-- ==== Sys2Proof/Machine/Tack.lean ====
section
/-! DEFINITION. The tack set (13 R364 to R366; 14 R387, R388): TACK_SET, TACK_GET, TACK_CLEAR, TACK_LIST and PRESSED_GET. -/

namespace Sys2Proof.Machine

/-! Items of the array filters (04 R121, R125) -/

/-- The filter that a fir item belongs to, and the entry that stands for its exchange. -/
def firOf (id : Nat) : Option Nat :=
  if itemFam id ≠ 6 then none else some (if itemEl id < 64 then itemEl id else (itemEl id - 0x100) / 4)
def firEntry (m : Nat) : Nat := item 6 m 0

/-- The position of a coefficient item. -/
def firIndex (id : Nat) : Nat := itemEl id % 4 * 1024 + itemField id

/-- The value of a fir item in a bank, and the bank with it. -/
def FirBank.get (b : FirBank) (id : Nat) : Int :=
  if 64 ≤ itemEl id then b.coefAt (firIndex id)
  else match itemField id with
    | 1 => b.mode | 2 => b.length | 3 => b.blocks | 4 => b.shape | _ => 0
def FirBank.put (b : FirBank) (id : Nat) (v : Int) : FirBank :=
  if 64 ≤ itemEl id then
    let i := firIndex id
    { b with coef := if v = (if i = 0 then 0x40000000 else 0) then mdel b.coef i else mset b.coef i v }
  else match itemField id with
    | 1 => { b with mode := v.toNat } | 2 => { b with length := v.toNat }
    | 3 => { b with blocks := v.toNat } | 4 => { b with shape := v.toNat } | _ => b

/-- The items of a whole bank, but for coefficients at their default. -/
def FirBank.items (m : Nat) (b : FirBank) : List (Nat × Int) :=
  [(item 6 m 1, (b.mode : Int)), (item 6 m 2, (b.length : Int)), (item 6 m 3, (b.blocks : Int)), (item 6 m 4, (b.shape : Int))] ++
    b.coef.map fun q => (item 6 (0x100 + m * 4 + q.1 / 1024) (q.1 % 1024), q.2)

def Chip.fir (m : Nat) (c : Chip) : FirSt := mget c.graph.fir m {}
def Chip.onFir (m : Nat) (f : FirSt → FirSt) (c : Chip) : Chip := c.onGraph fun g => { g with fir := mmod g.fir m {} f }

/-! The set -/

/-- The tacked value of an item, and the set with it. -/
def tacked? (l : List (Nat × Int)) (id : Nat) : Option Int := (l.find? fun q => q.1 = id).map Prod.snd
def tackPut (l : List (Nat × Int)) (id : Nat) (v : Int) : List (Nat × Int) :=
  if l.any fun q => q.1 = id then l.map fun q => if q.1 = id then (id, v) else q else l ++ [(id, v)]

/-- The key under which an item stands in the set. -/
def tackKey (id : Nat) : Nat := match firOf id with | some m => firEntry m | none => id

/-- The tack set is held by a press that waits: one that is PENDING here or on the lead (13 R369). -/
def Chip.pressPending (c : Chip) : Bool := c.cmd.waiting.isSome || c.cmd.joins

/-- The profile that a tack is checked against (05 R134). -/
def Chip.tackProfile (c : Chip) : Profile := match c.cmd.cold with | some k => k.profile | none => c.prof

/-- Item values that will be in force at the next landing, every accepted press included (13 R365). -/
def Chip.nextItems (c : Chip) : Items :=
  let m := c.itemsAt (2 ^ 64)
  match c.cmd.cold with
  | some k => clampDelays k.profile (setItems m k.items)
  | none => m

/-- The checks of one pair by itself: BAD_ITEM, the type and the range (13 R364, R365; 00 R9). -/
def readItem (p : Profile) (id : Nat) (raw : Dword) : Except Nat Int :=
  match itemSpec p id with
  | none => .error stBadItem
  | some s => match itemRead s raw with
    | none => .error stRange
    | some v => if s.lo ≤ v ∧ v ≤ s.hi ∧ itemExtra p id v then .ok v else .error stRange

/-- The relations that a tack checks: out.delay (04 R113), flow.base and flow.channels (06 R147). -/
def tackRelation (p : Profile) (view : Items) (id : Nat) : Bool :=
  let el := itemEl id
  match itemFam id with
  | 5 => itemField id ≠ 0x11 || decide (itemIn view id ≤ itemIn view (item 5 el 0x10))
  | 8 => (itemField id ≠ 3 && itemField id ≠ 4) || ctxFits p view el
  | _ => true

/-- The first failing pair of a packet, with its position, and the values otherwise. -/
def Chip.tackCheck (pairs : List (Word × Dword)) (mine : Nat → Bool) (c : Chip) : Except (Nat × Nat × Nat) (List (Nat × Int)) :=
  let p := c.tackProfile
  let read := pairs.map fun q => (q.1.toNat, readItem p q.1.toNat q.2)
  let good := read.filterMap fun q => match q.2 with | .ok v => some (q.1, v) | .error _ => none
  let view := setItems (setItems c.nextItems (c.cmd.tack.filter fun q => itemFam q.1 ≠ 6))
    (good.filter fun q => mine q.1 && itemFam q.1 ≠ 6)
  let room := fun (before : List Nat) (id : Nat) =>
    (tacked? c.cmd.tack (tackKey id)).isSome || before.contains (tackKey id) || c.cmd.tack.length + before.length < 4096
  let step := fun (a : Except (Nat × Nat × Nat) (List Nat)) (x : (Nat × Except Nat Int) × Nat) =>
    match a with
    | .error e => .error e
    | .ok before =>
      let id := x.1.1
      match x.1.2 with
      | .error st => .error (st, x.2, id)
      | .ok _ =>
        if !mine id then .ok before
        else if !tackRelation p view id then .error (stRange, x.2, id)
        else if (match firOf id with | some m => (c.fir m).busy | none => false) then .error (stBusy, x.2, id)
        else if !room before id then .error (stNoResource, x.2, id)
        else .ok (if (tacked? c.cmd.tack (tackKey id)).isSome || before.contains (tackKey id) then before else tackKey id :: before)
  match read.zipIdx.foldl step (.ok []) with
  | .error e => .error e
  | .ok _ => .ok good

/-- Tacks one item. The first fir item of a filter copies the pressed bank into the shadow bank (04 R121). -/
def Chip.tackOne (c : Chip) (q : Nat × Int) : Chip :=
  match firOf q.1 with
  | none => c.onCmd fun d => { d with tack := tackPut d.tack q.1 q.2 }
  | some m =>
    let first := (tacked? c.cmd.tack (firEntry m)).isNone
    (c.onFir m fun f => { f with shadow := (if first then f.bank else f.shadow).put q.1 q.2 }).onCmd fun d => { d with
      tack := tackPut d.tack (firEntry m) 0 }

/-- A refused TACK_SET names the position and the item ID of the first failing triple (14 R387). -/
def tackRefused (e : Nat × Nat × Nat) : Option Rep := some { status := e.1, ws := [w32 e.2.1, w32 e.2.2] }

/-- TACK_SET on this unit (13 R365). -/
def Chip.tackSet (pairs : List (Word × Dword)) (c : Chip) : Option Rep × Chip :=
  if c.pressPending then (tackRefused (stBusy, 0, ((pairs.map Prod.fst).getD 0 0).toNat), c)
  else match c.tackCheck pairs (fun _ => true) with
    | .error e => (tackRefused e, c)
    | .ok good =>
      let c := good.foldl Chip.tackOne c
      (done [w32 c.cmd.tack.length], c)

/-- The parameter words of triples. -/
def tripleWords (pairs : List (Word × Dword)) : List Word := pairs.flatMap fun q => [q.1, lo32 q.2.toNat, hi32 q.2.toNat]
def triples : List Word → List (Word × Dword)
  | a :: b :: d :: r => (a, BitVec.ofNat 64 (join64 b d)) :: triples r
  | _ => []

/-- TACK_SET on a standby: what it holds itself is tacked once the lead has tacked the mirrored items (12 R330). -/
def Chip.cmdTackSet (h : Hdr) (gen : Nat) (pairs : List (Word × Dword)) (c : Chip) : Option Rep × Chip :=
  let sent := pairs.filter fun q => itemMirrored q.1.toNat
  if c.ownCommand h || sent.isEmpty then c.tackSet pairs
  else
    let first := (pairs.zipIdx.find? fun q => itemMirrored q.1.1.toNat).map fun q => (q.2, q.1.1.toNat)
    if c.cannotForward h then (tackRefused (stNotLead, (first.getD (0, 0)).1, (first.getD (0, 0)).2), c)
    else if c.pressPending then (tackRefused (stBusy, 0, ((pairs.map Prod.fst).getD 0 0).toNat), c)
    else match c.tackCheck pairs (fun id => !itemMirrored id) with
      | .error e => (tackRefused e, c)
      | .ok _ => (none, c.forward 0x0100 h gen (tripleWords sent) (tripleWords pairs) true)

/-- The value of an item as TACK_GET shows it, and whether it is tacked (13 R366, 14 R388). -/
def Chip.tackValue (id : Nat) (c : Chip) : Int × Bool :=
  let t := tacked? c.cmd.tack (tackKey id)
  match firOf id with
  | some m => if t.isSome || (c.fir m).busy then ((c.fir m).shadow.get id, t.isSome) else ((c.fir m).bank.get id, false)
  | none => match t with
    | some v => (v, true)
    | none => (c.it id, false)

def valueWords (v : Int) : List Word := let w := (itemWrite v).toNat; [lo32 w, hi32 w]

def Chip.tackWords (id : Nat) (c : Chip) : List Word :=
  let v := c.tackValue id
  valueWords v.1 ++ [w32 (b2n v.2)]

def Chip.badItem (ids : List Word) (c : Chip) : Bool := ids.any fun i => (itemSpec c.prof i.toNat).isNone

/-- TACK_GET (13 R366); on a standby the mirrored items come from the lead. -/
def Chip.cmdTackGet (h : Hdr) (gen : Nat) (ids : List Word) (c : Chip) : Option Rep × Chip :=
  let sent := ids.filter fun i => itemMirrored i.toNat
  if !c.ownCommand h && !sent.isEmpty && c.cannotForward h then (refusal stNotLead, c)
  else if c.badItem ids then (refusal stBadItem, c)
  else if c.ownCommand h || sent.isEmpty then (done (ids.flatMap fun i => c.tackWords i.toNat), c)
  else (none, c.forward 0x0101 h gen sent ids true)

/-- Empties the tack set; shadow banks stay and are unused (04 R121). -/
def Chip.clearTack (c : Chip) : Chip := c.onCmd fun d => { d with tack := [] }

/-- TACK_CLEAR (13 R366); a standby clears its own set and forwards the command (12 R330). -/
def Chip.cmdTackClear (h : Hdr) (gen : Nat) (c : Chip) : Option Rep × Chip :=
  if c.pressPending then (refusal stBusy, c)
  else if c.ownCommand h then (done [w32 c.cmd.tack.length], c.clearTack)
  else (none, c.forward 0x0102 h gen [] [] true)

/-- TACK_LIST (14 R387). A standby lists its own entries, then the lead's. -/
def Chip.cmdTackList (h : Hdr) (gen : Nat) (first : Word) (c : Chip) : Option Rep × Chip :=
  let n := c.cmd.tack.length
  let f := first.toNat
  if !c.ownCommand h then (none, c.forward 0x0106 h gen [w32 (f - n)] [first] true)
  else if n ≤ f ∧ ¬ (f = 0 ∧ n = 0) then (refusal stRange, c)
  else (done ([w32 n, first] ++ ((c.cmd.tack.drop f).take 58).map fun q => w32 q.1), c)

/-- The pressed value of an item in the generation of graph block N (13 R372, 14 R388); what a press has brought into force
ahead of the next tick does not count yet. -/
def Chip.pressedAt (N id : Nat) (c : Chip) : Int :=
  let soon := decide (c.sys.ahead = some (c.sys.blk + 1))
  match firOf id with
  | some m =>
    let f := c.fir m
    let lands := soon && c.sys.now.landed.any fun i => itemFam i = 6 && itemEl i = m
    (if f.busy && !lands && (f.xchg.isSome || !c.firWaits m) then f.shadow else f.bank).get id
  | none =>
    let at_ := c.sys.blk + b2n soon
    let g := if N + 2 ≤ at_ then c.sys.prev2 else if N + 1 = at_ then c.sys.prev else c.sys.now
    itemIn (if c.sys.blk < N then c.itemsAt N else g.items) id

/-- PRESSED_GET (13 R372). -/
def Chip.cmdPressedGet (h : Hdr) (gen : Nat) (ids : List Word) (c : Chip) : Option Rep × Chip :=
  let sent := ids.filter fun i => itemMirrored i.toNat
  if !c.ownCommand h && !sent.isEmpty && c.cannotForward h then (refusal stNotLead, c)
  else if c.badItem ids then (refusal stBadItem, c)
  else if c.ownCommand h || sent.isEmpty then
    let N := c.sys.blk
    (done ([lo32 N, hi32 N] ++ ids.flatMap fun i => valueWords (c.pressedAt N i.toNat)), c)
  else (none, c.forward 0x0105 h gen sent ids true)

/-! What a standby makes of the lead's reply (12 R330) -/

/-- The words of items in their order, from those the lead sent for the mirrored ones and this unit's own. -/
def mergeWords (n : Nat) (own : Nat → List Word) : List Word → List Word → List Word
  | [], _ => []
  | i :: is, ws => if itemMirrored i.toNat then ws.take n ++ mergeWords n own is (ws.drop n)
    else own i.toNat ++ mergeWords n own is ws

/-- A TACK_LIST position at or beyond the entries of both units is refused, whatever the lead made of its part. -/
def Chip.joinStatus (opcode : Nat) (params ws : List Word) (status : Nat) (c : Chip) : Nat :=
  let f := (params.getD 0 0).toNat
  let n := (ws.getD 0 0).toNat + c.cmd.tack.length
  if opcode = 0x0106 ∧ status = stDone ∧ n ≤ f ∧ ¬ (f = 0 ∧ n = 0) then stRange else status

/-- The result words that a standby sends for a command that it and the lead share: from the command's parameters and the
result words of the lead. -/
def Chip.joinReply (opcode : Nat) (params ws : List Word) (status : Nat) (c : Chip) : List Word × Chip :=
  match opcode with
  | 0x0100 =>
    let pairs := triples params
    if status = stDone then
      match c.tackCheck pairs (fun id => !itemMirrored id) with
      | .error _ => (ws, c)
      | .ok good =>
        let c := (good.filter fun q => !itemMirrored q.1).foldl Chip.tackOne c
        ([w32 ((ws.getD 0 0).toNat + c.cmd.tack.length)], c)
    else
      let at_ := ((pairs.zipIdx.filter fun q => itemMirrored q.1.1.toNat).map Prod.snd).getD (ws.getD 0 0).toNat 0
      ([w32 at_, ws.getD 1 0], c)
  | 0x0101 => if status = stDone then (mergeWords 3 (fun i => c.tackWords i) params ws, c) else (ws, c)
  | 0x0102 =>
    if status = stDone then ([w32 ((ws.getD 0 0).toNat + c.cmd.tack.length)], c.clearTack) else (ws, c)
  | 0x0106 =>
    if status = stDone then
      let f := (params.getD 0 0).toNat
      let own := ((c.cmd.tack.drop f).map fun q => w32 q.1)
      ([w32 ((ws.getD 0 0).toNat + c.cmd.tack.length), params.getD 0 0] ++ (own ++ ws.drop 2).take 58, c)
    else ([], c)
  | 0x0105 =>
    if status = stDone then
      let N := join64 (ws.getD 0 0) (ws.getD 1 0)
      (ws.take 2 ++ mergeWords 2 (fun i => valueWords (c.pressedAt N i)) params (ws.drop 2), c)
    else (ws, c)
  | _ => (ws, c)

/-! The commands -/

def execTackSet (h : Hdr) (items : List (Word × Dword)) (s : State) : Host.Outcome State Fault Refusal :=
  command 0x0100 h (tripleWords items) (fun c => c.cmdTackSet (hostHdr h) c.host.generation items) s

def execTackGet (h : Hdr) (ids : List Word) (s : State) : Host.Outcome State Fault Refusal :=
  command 0x0101 h ids (fun c => c.cmdTackGet (hostHdr h) c.host.generation ids) s

def execTackClear (h : Hdr) (s : State) : Host.Outcome State Fault Refusal :=
  command 0x0102 h [] (fun c => c.cmdTackClear (hostHdr h) c.host.generation) s

def execPressedGet (h : Hdr) (ids : List Word) (s : State) : Host.Outcome State Fault Refusal :=
  command 0x0105 h ids (fun c => c.cmdPressedGet (hostHdr h) c.host.generation ids) s

def execTackList (h : Hdr) (first : Word) (s : State) : Host.Outcome State Fault Refusal :=
  command 0x0106 h [first] (fun c => c.cmdTackList (hostHdr h) c.host.generation first) s

end Sys2Proof.Machine
end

---------------

Retype exactly the lines from the first line of the records above through the line containing "the set. -/", both included, and nothing else.

• **Answer section**:
-- ==== Sys2Proof/Machine/Tack.lean ====
section
/-! DEFINITION. The tack set (13 R364 to R366; 14 R387, R388): TACK_SET, TACK_GET, TACK_CLEAR, TACK_LIST and PRESSED_GET. -/

namespace Sys2Proof.Machine

/-! Items of the array filters (04 R121, R125) -/

/-- The filter that a fir item belongs to, and the entry that stands for its exchange. -/
def firOf (id : Nat) : Option Nat :=
  if itemFam id ≠ 6 then none else some (if itemEl id < 64 then itemEl id else (itemEl id - 0x100) / 4)
def firEntry (m : Nat) : Nat := item 6 m 0

/-- The position of a coefficient item. -/
def firIndex (id : Nat) : Nat := itemEl id % 4 * 1024 + itemField id

/-- The value of a fir item in a bank, and the bank with it. -/
def FirBank.get (b : FirBank) (id : Nat) : Int :=
  if 64 ≤ itemEl id then b.coefAt (firIndex id)
  else match itemField id with
    | 1 => b.mode | 2 => b.length | 3 => b.blocks | 4 => b.shape | _ => 0
def FirBank.put (b : FirBank) (id : Nat) (v : Int) : FirBank :=
  if 64 ≤ itemEl id then
    let i := firIndex id
    { b with coef := if v = (if i = 0 then 0x40000000 else 0) then mdel b.coef i else mset b.coef i v }
  else match itemField id with
    | 1 => { b with mode := v.toNat } | 2 => { b with length := v.toNat }
    | 3 => { b with blocks := v.toNat } | 4 => { b with shape := v.toNat } | _ => b

/-- The items of a whole bank, but for coefficients at their default. -/
def FirBank.items (m : Nat) (b : FirBank) : List (Nat × Int) :=
  [(item 6 m 1, (b.mode : Int)), (item 6 m 2, (b.length : Int)), (item 6 m 3, (b.blocks : Int)), (item 6 m 4, (b.shape : Int))] ++
    b.coef.map fun q => (item 6 (0x100 + m * 4 + q.1 / 1024) (q.1 % 1024), q.2)

def Chip.fir (m : Nat) (c : Chip) : FirSt := mget c.graph.fir m {}
def Chip.onFir (m : Nat) (f : FirSt → FirSt) (c : Chip) : Chip := c.onGraph fun g => { g with fir := mmod g.fir m {} f }

/-! The set -/

/-- The tacked value of an item, and the set with it. -/
def tacked? (l : List (Nat × Int)) (id : Nat) : Option Int := (l.find? fun q => q.1 = id).map Prod.snd
def tackPut (l : List (Nat × Int)) (id : Nat) (v : Int) : List (Nat × Int) :=
  if l.any fun q => q.1 = id then l.map fun q => if q.1 = id then (id, v) else q else l ++ [(id, v)]

/-- The key under which an item stands in the set. -/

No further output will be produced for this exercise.